Ruggedly designed, operating on the “blowback” principle, it was short enough to dangle conveniently from a skier’s shoulders and could be brought into action from that position in a split second. It also had a single-shot option for aimed fire, although it was not terribly accurate beyond 100 yards in that mode. Up close, however, it was lethal. The Russians feared and hated Suomi gunners, and with good reason—one Finnish soldier would be decorated for scoring over 200 confirmed kills with his Suomi during the motti battles in the central forests. The preferred method of ammo feed was a seventy-round drum; the caliber was 9 mm. Twenty- and fifty-round box magazines were also available for this weapon, but they do not seem to have been used as much in the Winter War as they would be during the later “Continuation War,” when a much higher percentage of Finnish soldiers were armed with rapid-fire weapons than was the case in 1939.
Because the Suomi burned ammo at a furious rate, only a few hundred of them were issued per division at the start of the war. Under combat conditions, of course, many men managed to “acquire” Suomis to replace their bolt-action rifles. In the beginning, though, only the coolest and most intelligent troopers were issued the gun; to be designated a Suomi gunner was an honor almost the equivalent of another stripe.
Interestingly, the Russians had a chance to look at the Suomi before the war and turned it down. As Marshal of Artillery Voronov tells it:
Way back in the beginning of the 1930s, we had acquired a model of the “Suomi” submachine gun. It was even tested by a commission of specialists on infantry weapons. The commission decided that it was a “police” weapon, unsuitable for military combat operations. The design and production of such submachine guns was considered superfluous. Acting on his own initiative, the Soviet designer V. G. Federov designed during those years a low-powered submachine gun which used Nagant revolver bullets.
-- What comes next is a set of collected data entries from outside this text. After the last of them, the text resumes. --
-- ==== Sys2Proof/Machine/RegAccess.lean ====
section
/-! DEFINITION. Accesses to BAR0 and to the MSI-X capability (00 R3-R8; 03 R49, R53): a write acts as its field types state, and
where a register's chapter gives the write an action of its own, with that action. -/
namespace Sys2Proof.Machine

/-- The repetition of a field that stands in the word at an offset. -/
def placeOf (f : Fld) (off : Nat) : Option (Nat × Nat) :=
  if off < f.addr then none
  else
    let d := off - f.addr
    (List.range f.n2).findSome? (fun j =>
      if j * f.s2 ≤ d then
        let r := d - j * f.s2
        if r = 0 then some (0, j)
        else if f.s1 != 0 && r % f.s1 == 0 && r / f.s1 < f.n1 then some (r / f.s1, j) else none
      else none)

/-- The fields of the word at an offset, each with its repetition. -/
def fieldsAt (off : Nat) : List (Fld × Nat × Nat) := fldTable.filterMap (fun f => (placeOf f off).map (fun p => (f, p.1, p.2)))

/-- The rate of a port in kbit/s, by the speed that its registers hold (06 Table 6.8). -/
def setRate (m : Mach) (p : Nat) : Nat :=
  let code := if p = 0 then rd m F.RING_CTRL_SPEED_A else if p = 1 then rd m F.RING_CTRL_SPEED_B else rdi m F.RING_PORT_CFG_LSPEED p
  codeMbps p code * 1000

/-- Whether a value is legal in repetition i of a field (R6); an idleSlope goes up to its port's rate (06 Table 6.8). -/
def legal (m : Mach) (f : Fld) (i x : Nat) : Bool :=
  if f.addr = F.RING_CBS_IDLE_KBPS.addr && f.lsb = F.RING_CBS_IDLE_KBPS.lsb then x ≤ setRate m i
  else f.ok == [] || f.ok.any (fun r => r.1 ≤ x && x ≤ r.2)

/-- A write reaches one field (R4, R6, R8). -/
def writeFld (v : Nat) (f : Fld) (i j : Nat) (m : Mach) : Mach :=
  let x := v / 2 ^ f.lsb % 2 ^ f.width
  match f.typ with
  | .rw => if legal m f i x then wrij f i j x m else m
  | .rwl => if !flag m F.SYS_LOCK_LOCK && legal m f i x then wrij f i j x m else m
  | .w1c => wrij f i j (andNot f.width (rdij m f i j) x) m
  | .w1s => wrij f i j (rdij m f i j ||| x) m
  | _ => m

/-- A word written to a register, field by field. -/
def writeFlds (off v : Nat) (m : Mach) : Mach := forEach (fieldsAt off) (fun q m => writeFld v q.1 q.2.1 q.2.2 m) m

/-! Registers whose write does more. -/

/-- HIF_CTRL: its plain fields, then the enable, then a host-function reset (03 R53, R84). -/
def hifCtrlWrite (v : Nat) (m : Mach) : Mach :=
  onlyIf (v.testBit 1) hostReset (onlyIf (v.testBit 0) hifEnable
    (wr F.HIF_CTRL_POLL4 (v / 4 % 2) (wr F.HIF_CTRL_FAULT_VEC (v / 8 % 64) m)))

/-- SYS_RESET: FULL and NOW take the next deal as e; while a zone is latched the write is ignored and reported (17 R469; 14 R397). -/
def sysResetWrite (v : Nat) (m : Mach) : Mach :=
  if v % 4 = 0 then m
  else if zoneLatched m then authFail 9 0 m
  else setPwr { m.pwr with req := some (m.deal + 1, v / 2 % 2) } m

/-- SYS_PBOOT_CTRL.GO is set by a 1 (00 R4); while a boot image is awaited over PCIe an earlier FAIL gives way to a new check (17 R471). -/
def pbootGo (m : Mach) : Mach := onlyIf m.sys.pboot (wr F.SYS_PBOOT_CTRL_FAIL 0) (wr F.SYS_PBOOT_CTRL_GO 1 m)

/-- RING_PORT_CFG of a local port: its counters start at its enable, and its link goes down with it (06 R160, R186); ports A and B
hold no value of their own. -/
def portCfgWrite (off v p : Nat) (m : Mach) : Mach :=
  if p < 2 then m
  else
    let was := portOn m p
    let m1 := writeFlds off v m
    if portOn m1 p && !was then enablePort p (rdi m1 F.RING_PORT_CFG_LSPEED p) 0 m1
    else if was && !portOn m1 p then linkDown p 4 m1
    else m1

/-- OBJ_PROBE_SEL: an object beyond those of the rate in force leaves the field as it was; the probe follows the field at the next deal
boundary (10 R292; R6). -/
def probeSelWrite (v : Nat) (m : Mach) : Mach := if v % 512 < objCount m then writeFlds 0xF014 v m else m

/-- RING_GCL_DATA: the entry of the administrative list that RING_GCL_ADDR names (06 R183); an interval of 0 keeps the old one (R6). -/
def gclWrite (v p : Nat) (m : Mach) : Mach :=
  let k := p * 256 + rdi m F.RING_GCL_ADDR_ENTRY p
  let old := mget (0xFF, 125000) m.ring.gcl k
  let iv := v / 256 % 2 ^ 24
  setRing { m.ring with gcl := mset (0xFF, 125000) k (v % 256, if iv = 0 then old.2 else iv) m.ring.gcl } m

/-- A word of the MSI-X table: the messages that a cleared mask lets go are sent (03 R49, R81). -/
def msixWrite (k v : Nat) (m : Mach) : Mach :=
  let d := if k % 4 = 3 then 1 else 0
  let x := if k % 4 = 0 then v - v % 4 else if k % 4 = 3 then v % 2 else v
  msixFlush { m with hif := { m.hif with msix := if x = d then mdel k m.hif.msix else mput k x m.hif.msix } }

/-- What follows a write that has reached its fields. -/
def afterWrite (off v : Nat) (before m : Mach) : Mach :=
  match off with
  | 0x2000 => showTarget m
  | 0x6000 => ticEnable (flag before F.TIC_CTRL_ENABLE) m
  | 0xE000 => { m with out := .gpio (rd m F.GPIO_DIR_OUT) (m.gpio.drive &&& rd m F.GPIO_DIR_OUT) :: m.out }
  | 0xE008 => wr F.GPIO_OUT_LEVEL (rd m F.GPIO_OUT_LEVEL ||| v) m
  | 0xE00C => wr F.GPIO_OUT_LEVEL (andNot 32 (rd m F.GPIO_OUT_LEVEL) v) m
  | 0x1200C => watchStore m
  | 0x11C0C => alertPin m
  | 0x11C10 => alertPin m
  | _ =>
    if 0x8100 ≤ off && off < 0x8180 && off % 32 = 0x14 then tasChangeArm ((off - 0x8100) / 32) (BitVec.ofNat 32 v) m
    else if 0xD400 ≤ off && off < 0xD800 && off % 128 = 0 then
      onlyIf (v.testBit 8) (loadRequest 0 ((off - 0xD400) / 128)) (onlyIf (v.testBit 9) (loadRequest 1 ((off - 0xD400) / 128)) m)
    else m

/-- A word written to BAR0. -/
def regWrite (off v : Nat) (m : Mach) : Mach :=
  if 0x30000 ≤ off && off < 0x30400 then msixWrite ((off - 0x30000) / 4) v m
  else match off with
    | 0x4 => sysResetWrite v m
    | 0x2C => onlyIf (v.testBit 0) pbootGo m
    | 0x1000 => hifCtrlWrite v m
    | 0x5000 => timCtrlWrite v m
    | 0x8000 => ringCtrlWrite (zoneLatched m) v m
    | 0x8028 => if v.testBit 12 then mdioGo (BitVec.ofNat 32 v) m else writeFlds off v m
    | 0x8040 => portCfgWrite off v 0 m
    | 0x8050 => portCfgWrite off v 1 m
    | 0x8060 => portCfgWrite off v 2 m
    | 0x8070 => portCfgWrite off v 3 m
    | 0xF014 => probeSelWrite v m
    | _ =>
      if 0x8100 ≤ off && off < 0x8180 && off % 32 = 0x1C then gclWrite v ((off - 0x8100) / 32) m
      else afterWrite off v m (writeFlds off v m)

/-- The control word of the MSI-X capability: bit 15 enables MSI-X, bit 14 masks the function (03 R49). -/
def msixCtrlWrite (v : Nat) (m : Mach) : Mach :=
  msixFlush { m with hif := { m.hif with msixEn := v.testBit 15, msixMask := v.testBit 14 } }

/-! Reads. -/

/-- Low and high word of a 64-bit value. -/
def half (hi : Bool) (v : Nat) : Nat := if hi then v / 2 ^ 32 % 2 ^ 32 else v % 2 ^ 32

/-- GRF_DECK_STATE (08 Table 8.9). -/
def deckStateWord (m : Mach) : Nat :=
  (if m.dk.staged.isSome then 2 else if m.dk.sg.isSome then 1 else 0) + 4 * b2n (m.dk.fadeLeft != 0) + 8 * b2n m.dk.retiring.isSome +
    16 * b2n m.dk.slotB + 32 * b2n (m.dk.held != [])

/-- The open contexts of a role. -/
def openCtxs (m : Mach) (role : Nat) : Nat := ((ctxs m role).filter (fun p => stays m p.2)).length

/-- Whether a command waits under R465 or R466 (17 Table 17.8). -/
def waitsHeld (m : Mach) : Bool := m.hif.stopped != [] || (m.dk.held != [] && folded m)

/-- The word of a register whose value is that of a state held elsewhere; none for a register that the store holds. -/
def shownWord (off : Nat) (m : Mach) : Option Nat :=
  match off with
  | 0x8020 => some (half false Config.macBase)
  | 0x8024 => some (Config.macBase / 2 ^ 32 % 2 ^ 16)
  | 0x3020 => some (half false idevId)
  | 0x3024 => some (half true idevId)
  | 0xB030 => some (deckStateWord m)
  | 0xB034 => some (half false (liveDigest m))
  | 0xB038 => some (half true (liveDigest m))
  | 0xB03C => some (half false (stagedDigest m))
  | 0xB040 => some (half true (stagedDigest m))
  | 0xB044 => some (half false m.dk.live.cutDeal)
  | 0xB048 => some (half true m.dk.live.cutDeal)
  | 0xB050 => some m.dk.fadeLeft
  | 0xB054 => some ((m.dk.staged.map (fun d => d.group)).getD 0)
  | 0xB058 => some m.dk.live.body.nodes.length
  | 0xF034 => some (match m.dk.live.body.speakers with
    | some t => (t.ents.filter (fun e => e.present)).length + 2 ^ 16 * t.tris.length
    | none => 0)
  | 0xF050 => some (freeBlocks m + 2 ^ 16 * (2048 - freeBlocks m))
  | 0xF100 => some ((m.dk.live.body.nodes.filter (fun d => d.typ == 0x0F)).length + 2 ^ 9 * b2n m.cor.copyB + 2 ^ 10 * b2n m.dk.sg.isSome)
  | 0xF10C => some m.cor.muted.length
  | 0xA004 => some (chUsed m 0 + 2 ^ 16 * chUsed m 1)
  | 0xA008 => some (openCtxs m 0 + 2 ^ 16 * openCtxs m 1)
  | 0xA00C => some ((m.str.chmap.filter (fun p => p.2.st == 1)).length + 2 ^ 16 * (m.str.chmap.filter (fun p => 2 ≤ p.2.st)).length)
  | 0x12008 => some (min 0xFFFF (usedUnits m))
  | 0x12010 => some (playersBusy m)
  | 0x12014 => some m.ann.waiting.length
  | 0xE020 => some (schedPins m)
  | 0x1001C => some (half false (rosterDigest m))
  | 0x10020 => some (half true (rosterDigest m))
  | 0x10034 => some (half false ((m.dom.snaps.head?.map sceneDigest).getD 0))
  | 0x10038 => some (half true ((m.dom.snaps.head?.map sceneDigest).getD 0))
  | 0x38000 => some (half false m.hif.pba)
  | 0x38004 => some (half true m.hif.pba)
  | _ =>
    if 0x12040 ≤ off && off < 0x12060 then some (latchWord m ((off - 0x12040) / 4))
    else if 0x3030 ≤ off && off < 0x3060 then
      some (if m.sec.meas = [] then 0 else ((Config.measurement m.sec.meas).getD ((off - 0x3030) / 4) 0).toNat)
    else if 0x30000 ≤ off && off < 0x30400 then
      some (mget (if off % 16 = 12 then 1 else 0) m.hif.msix ((off - 0x30000) / 4))
    else if 0x8100 ≤ off && off < 0x8180 && off % 32 = 0x1C then
      let p := (off - 0x8100) / 32
      let e := if rdi m F.RING_GCL_ADDR_OPER p = 1 then (egress m p).oper.getD (rdi m F.RING_GCL_ADDR_ENTRY p) (0, 0)
        else gclEntry m p (rdi m F.RING_GCL_ADDR_ENTRY p)
      some (e.1 + 256 * e.2)
    else if off = 0x8040 || off = 0x8050 then some (rd m F.RING_CTRL_ENABLE + 8 + 16 + 2 ^ 16 * 4096)
    else none

/-- The value of a field as it reads: a WO field reads 0 (R4). -/
def fldWord (m : Mach) (q : Fld × Nat × Nat) : Nat := if q.1.typ = .wo then 0 else rdij m q.1 q.2.1 q.2.2 * 2 ^ q.1.lsb

/-- The fields of AEC_CH_STAT that show the canceller's own arithmetic, of a channel that runs: DOUBLE_TALK, NS_DB and ERLE, which is measured
anew each second (12 R347), are open. -/
def icomOpenBits (off : Nat) (m : Mach) : Bool :=
  (placeOf F.AEC_CH_STAT_DOUBLE_TALK off).any (fun p => icomRuns m p.1)

/-- The word that a read returns (R4, R5). -/
def regWord (off : Nat) (m : Mach) : Nat :=
  match shownWord off m with
  | some v => v
  | none =>
    let v := ((fieldsAt off).map (fldWord m)).sum
    if off = 0x2004 then v + 32 * b2n (waitsHeld m)
    else if icomOpenBits off m then (v &&& 1) ||| ((freeVal m).toNat &&& 0xFFFFFF02)
    else v

/-- The RC fields of a word return to their reset values (R4). -/
def readClear (off : Nat) (m : Mach) : Mach :=
  forEach ((fieldsAt off).filter (fun q => q.1.typ == .rc)) (fun q m => wrij q.1 q.2.1 q.2.2 q.1.reset m) m

/-- A read of BAR0. -/
def regRead (a : RegAddr) (off : Nat) (m : Mach) : Mach :=
  emit (.read a (regWord off m)) (useFresh (b2n (icomOpenBits off m)) (readClear off m))

/-- A word of configuration space as it reads (03 Table 3.1; 00 R2): the Revision ID is the stepping code, the Subsystem IDs are those of
the boot image where it replaces them, BAR0 is a 64-bit memory window of 256 KiB. The places of the fields in their words are those of
PCI Express (PRESUMED, log 36). -/
def cfgWord (w : CfgWord) (m : Mach) : Nat :=
  match w with
  | .id => 0x1FA9 + 2 ^ 16 * 0x7140
  | .classRev => F.SYS_ID_STEPPING.reset + 2 ^ 8 * 0x040100
  | .subsys => (m.sys.subsys.getD (0x1FA9, 0x7140)).1 % 2 ^ 16 + 2 ^ 16 * ((m.sys.subsys.getD (0x1FA9, 0x7140)).2 % 2 ^ 16)
  | .barLo => m.hif.bar0 % 2 ^ 32 / 2 ^ 18 * 2 ^ 18 + 4
  | .barHi => m.hif.bar0 / 2 ^ 32 % 2 ^ 32
  | .aer => m.hif.aer

/-- A write to a word of configuration space: the address of BAR0 is set, an error status of AER is cleared by a 1, and the others
are read-only. -/
def cfgWrite (w : CfgWord) (v : Nat) (m : Mach) : Mach :=
  match w with
  | .barLo => { m with hif := { m.hif with bar0 := m.hif.bar0 / 2 ^ 32 * 2 ^ 32 + v / 2 ^ 18 * 2 ^ 18 } }
  | .barHi => { m with hif := { m.hif with bar0 := m.hif.bar0 % 2 ^ 32 + v * 2 ^ 32 } }
  | .aer => { m with hif := { m.hif with aer := andNot 4 m.hif.aer v } }
  | _ => m

/-- The control word of the MSI-X capability: 64 vectors, its function mask and its enable. -/
def msixCtrlWord (m : Mach) : Nat := 63 + 2 ^ 14 * b2n m.hif.msixMask + 2 ^ 15 * b2n m.hif.msixEn

/-! The rows. -/

/-- A register access: a device held in reset takes none, but for a boot over PCIe, whose registers it takes (17 R471). -/
def onBus (boot : Bool) (f : Mach → Mach) (s : State) : Host.Outcome State Fault Refusal :=
  .next { s with m := if s.m.sys.held.isNone || (s.m.sys.pboot && boot) then f s.m else s.m }

/-- Whether an offset is one of SYS_PBOOT's registers. -/
def pbootReg (off : Nat) : Bool := 0x20 ≤ off && off ≤ 0x2C

/-- REGISTER_WRITE. -/
def execRegisterWrite (a : RegAddr) (v : Word) (s : State) : Host.Outcome State Fault Refusal :=
  match a with
  | .msixCtrl => onBus true (msixCtrlWrite v.toNat) s
  | .cfg w => onBus true (cfgWrite w v.toNat) s
  | .bar off =>
    if off % 4 != 0 then .fault .barUnaligned
    else if 0x40000 ≤ off then .fault .barOutside
    else onBus (pbootReg off) (regWrite off v.toNat) s

/-- RC_READ. -/
def execRcRead (a : RegAddr) (s : State) : Host.Outcome State Fault Refusal :=
  match a with
  | .msixCtrl => onBus true (fun m => emit (.read a (msixCtrlWord m)) m) s
  | .cfg w => onBus true (fun m => emit (.read a (cfgWord w m)) m) s
  | .bar off =>
    if off % 4 != 0 then .fault .barUnaligned
    else if 0x40000 ≤ off then .fault .barOutside
    else onBus true (regRead a off) s

/-- HOST_RESET: a word with HOST_RESET set, written to HIF_CTRL. -/
def execHostReset (v : Word) (s : State) : Host.Outcome State Fault Refusal := onMach (hifCtrlWrite (v ||| 2).toNat) s

/-- SYS_LOCK: a word with LOCK set (00 R8). -/
def execSysLock (v : Word) (s : State) : Host.Outcome State Fault Refusal := onMach (regWrite 0xC (v ||| 1).toNat) s

/-- SYS_RESET_FULL: a word with FULL set, and NOW as the word gives it. -/
def execSysResetFull (v : Word) (s : State) : Host.Outcome State Fault Refusal := onMach (sysResetWrite (v ||| 1).toNat) s

/-- SYS_RESET_NOW: a word with NOW set. -/
def execSysResetNow (v : Word) (s : State) : Host.Outcome State Fault Refusal := onMach (sysResetWrite (v ||| 2).toNat) s

/-- SYS_PBOOT_GO: a word with GO set (17 R471). -/
def execSysPbootGo (v : Word) (s : State) : Host.Outcome State Fault Refusal := onBus true (regWrite 0x2C (v ||| 1).toNat) s

/-- SEC_ATTEST: a word with ATTEST set, written to SEC_CTRL (16 R444). -/
def execSecAttest (v : Word) (s : State) : Host.Outcome State Fault Refusal := onMach (regWrite 0x3008 (v ||| 0x10000).toNat) s

/-- GPIO_OUT_SET (18 R482). -/
def execGpioOutSet (v : Word) (s : State) : Host.Outcome State Fault Refusal := onMach (regWrite 0xE008 v.toNat) s

/-- GPIO_OUT_CLR (18 R482). -/
def execGpioOutClr (v : Word) (s : State) : Host.Outcome State Fault Refusal := onMach (regWrite 0xE00C v.toNat) s

end Sys2Proof.Machine
end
After being tested, this submachine gun was also rejected. Now, having encountered the widespread use of submachine guns in the Finnish Army, we bitterly regretted these miscalculations. [5] Bialer, 132.
Official Red Army doctrine in 1939, Voronov goes on to say, still emphasized massed volleys of rifle fire. It was feared that if the poorly educated recruits got hold of automatic weapons, they would waste too much ammo.
There was another weapon in the Finns’ arsenal, one that occasioned any number of colorful newspaper yarns, and that was the puukko knife, a Lapp blade about the size and heft of a Bowie knife. Most of the tales about single-handed Finns dispatching whole squads of Russians with their puukkos were obviously concocted by correspondents in the bars of the Helsinki hotels. The weapon did find employment from time to time in desperate situations, but the Finnish soldier no more went looking for hand-to-hand combat than did the average soldier in any army.